Plaintiff names five defendants in the amended complaint, including Warden Michael Martel. There are no charging allegations against Warden Martel in the amended complaint. Accordingly, the court will not order service of process on Warden Martel.

The complaint states a cognizable claim for relief against the remaining named defendants pursuant to 42 U.S.C. § 1983 and 28 U.S.C. § 1915A(b). If the allegations of the complaint are proven, plaintiff has a reasonable opportunity to prevail on the merits of this action.

Plaintiff named six defendants in his original complaint. By order filed October 9, 2009, the court ordered the United States Marshal to service process on three defendants, B. Kissel, Lonnie Jackson, and M. Kaplan. On the same day, the court ordered the California Attorney General to file and serve a response to the motion for preliminary injunction previously filed by plaintiff. To date, the United States Marshal has not returned signed waivers of service for any of the three defendants and the court is informed that the United States Marshal intends to complete personal service on these three defendants. On October 29, 2009, Williams & Associates, representing defendants in this action, filed a motion for extension of time to respond to plaintiff's motions for injunctive relief, and on December 10, 2009, the same firm filed an opposition to plaintiff's motions for injunctive relief. Good cause appearing, the court construes these documents as an appearance by defendants Kissel, Jackson, and M. Kaplan. Accordingly, the United States Marshal will be relieved of further obligation to service process on these three defendants and these three defendants will be directed to respond to the amended complaint within twenty days.

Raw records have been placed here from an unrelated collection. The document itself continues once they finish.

-- ==== Sys2Proof/Syntax.lean ====
section
/-!
DEFINITION. The commands the block takes: one constructor per row of spec/opcode_table.json, with what the row's rule
gives it. A function is named by its rank (R63), a port, tile, core or slot by its number; `read` operands carry what
the outside world answered.
-/
namespace Sys2Proof
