-- ==== Sys2Proof/Machine/Bits.lean ====
section
/-!
DEFINITION. Bit fields, byte order, sign extension, saturating counters and the operations of sparse tables,
shared by every family (00: R4, R5, R9, R14; saturation as the register maps say).
-/
namespace Sys2Proof.Machine

/-- Field of `w` bits from bit `lo` (R4). -/
def fld (x lo w : Nat) : Nat := x / 2 ^ lo % 2 ^ w

/-- One bit as a truth value. -/
def bitAt (x i : Nat) : Bool := x / 2 ^ i % 2 == 1

/-- `x` with the field of `w` bits from `lo` replaced by the low bits of `v`. -/
def setFld (x lo w v : Nat) : Nat := x - fld x lo w * 2 ^ lo + (v % 2 ^ w) * 2 ^ lo

def b2n (b : Bool) : Nat := if b then 1 else 0

/-- Little-endian value of bytes (R5). -/
def leNat : List Byte → Nat
  | [] => 0
  | b :: r => b.toNat + 256 * leNat r

/-- `k` bytes of `n`, lowest first (R5). -/
def natLE : Nat → Nat → List Byte
  | 0, _ => []
  | k + 1, n => BitVec.ofNat 8 n :: natLE k (n / 256)

/-- Big-endian value of bytes (network headers, R5). -/
def beNat (bs : List Byte) : Nat := bs.foldl (fun a b => a * 256 + b.toNat) 0

def natBE (k n : Nat) : List Byte := (natLE k n).reverse

/-- Two's complement value of a `w`-bit number. -/
def sxt (w x : Nat) : Int := if x % 2 ^ w < 2 ^ (w - 1) then (x % 2 ^ w : Int) else (x % 2 ^ w : Int) - 2 ^ w

/-- A counter of `w` bits that saturates. -/
def satAdd (w c k : Nat) : Nat := min (2 ^ w - 1) (c + k)

/-- Index arithmetic modulo 2^24 (R47, R49). -/
def mod24 (n : Nat) : Nat := n % 2 ^ 24
def dist24 (hi lo : Nat) : Nat := (hi + 2 ^ 24 - lo) % 2 ^ 24

def log2of (n : Nat) : Nat := Nat.log2 n

def sliceB (bs : List Byte) (off n : Nat) : List Byte := (bs.drop off).take n

/-- Value at a key of a sparse table, or the table's default. -/
def mget {V : Type} (m : NMap V) (k : Nat) (d : V) : V :=
  match m with
  | [] => d
  | (k', v) :: r => if k = k' then v else mget r k d

/-- A sparse table with one value changed; writing the default removes the entry, so equal tables are equal data. -/
def mset {V : Type} [DecidableEq V] (m : NMap V) (k : Nat) (v d : V) : NMap V :=
  match m with
  | [] => if v = d then [] else [(k, v)]
  | (k', v') :: r =>
    if k < k' then (if v = d then (k', v') :: r else (k, v) :: (k', v') :: r)
    else if k = k' then (if v = d then r else (k, v) :: r)
    else (k', v') :: mset r k v d

/-- Canonical form: keys strictly rising from `lo`, no entry equal to the default. -/
def mwfFrom {V : Type} [DecidableEq V] (lo : Nat) (d : V) : NMap V → Bool
  | [] => true
  | (k, v) :: r => decide (lo ≤ k) && decide (v ≠ d) && mwfFrom (k + 1) d r

def mwf {V : Type} [DecidableEq V] (d : V) (m : NMap V) : Bool := mwfFrom 0 d m

/-- An optional slot per key: absent keys hold `none`. -/
def oget {V : Type} (m : NMap V) (k : Nat) : Option V :=
  match m with
  | [] => none
  | (k', v) :: r => if k = k' then some v else oget r k

/-- Put a value at a key of a table of optional slots. -/
def oput {V : Type} (m : NMap V) (k : Nat) (v : V) : NMap V :=
  match m with
  | [] => [(k, v)]
  | (k', v') :: r =>
    if k < k' then (k, v) :: (k', v') :: r
    else if k = k' then (k, v) :: r
    else (k', v') :: oput r k v

/-- Free a slot. -/
def odel {V : Type} (m : NMap V) (k : Nat) : NMap V := m.filter (fun p => p.1 ≠ k)

/-- Change the value of an occupied slot. -/
def omod {V : Type} (m : NMap V) (k : Nat) (f : V → V) : NMap V :=
  m.map (fun p => if p.1 = k then (p.1, f p.2) else p)

/-- The lowest number below `n` that is not a key, if any. -/
def lowestFree {V : Type} (m : NMap V) (lo n : Nat) : Option Nat :=
  (List.range (m.length + 1)).findSome? (fun i => if lo + i < n ∧ (oget m (lo + i)).isNone then some (lo + i) else none)

/-- Replace element `i` of a list. -/
def lset {A : Type} (l : List A) (i : Nat) (a : A) : List A := l.set i a

def lget {A : Type} (l : List A) (i : Nat) (d : A) : A := (l[i]?).getD d

def lmod {A : Type} (l : List A) (i : Nat) (d : A) (f : A → A) : List A := l.set i (f (lget l i d))

/-- The rotating pointer of R68: the claim at or after `ptr`, counting cyclically over `n` indices. -/
def rotPick (n ptr : Nat) (claims : List Nat) : Option Nat :=
  (List.range n).findSome? (fun k => if claims.contains ((ptr + k) % n) then some ((ptr + k) % n) else none)

end Sys2Proof.Machine
end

Plaintiff has added one defendant in the amended complaint, Dr. Peter Col. Dr. Col has filed a declaration in support of defendants' opposition to plaintiff's motions for injunctive relief. Good cause appearing, counsel for defendants will be directed to advise the court in writing within ten days whether counsel will waive service of process on behalf of Dr. Col. The court will make further orders concerning service of process or response by Dr. Col following receipt of counsel's response to this order.

In accordance with the above, IT IS HEREBY ORDERED that:

1. Plaintiff's December 9, 2009 motion to amend is granted.

2. The amended complaint states a cognizable claim for relief against the following defendants: Associate Warden Lonnie Jackson; Captain Mark Kaplan; Counselor B. Kissel; and Dr. Peter R. Col.

3. Within twenty days from the date of this order, defendants Jackson, Kaplan, and Kissel shall file and serve a response to the amended complaint.

4. Within ten days from the date of this order, counsel for defendants shall advise the court in writing within ten days whether counsel will waive service of process on behalf of Dr. Col.

5. The United States Marshal is relieved of any further obligation to service process on defendants Jackson, Kaplan, or Kissel.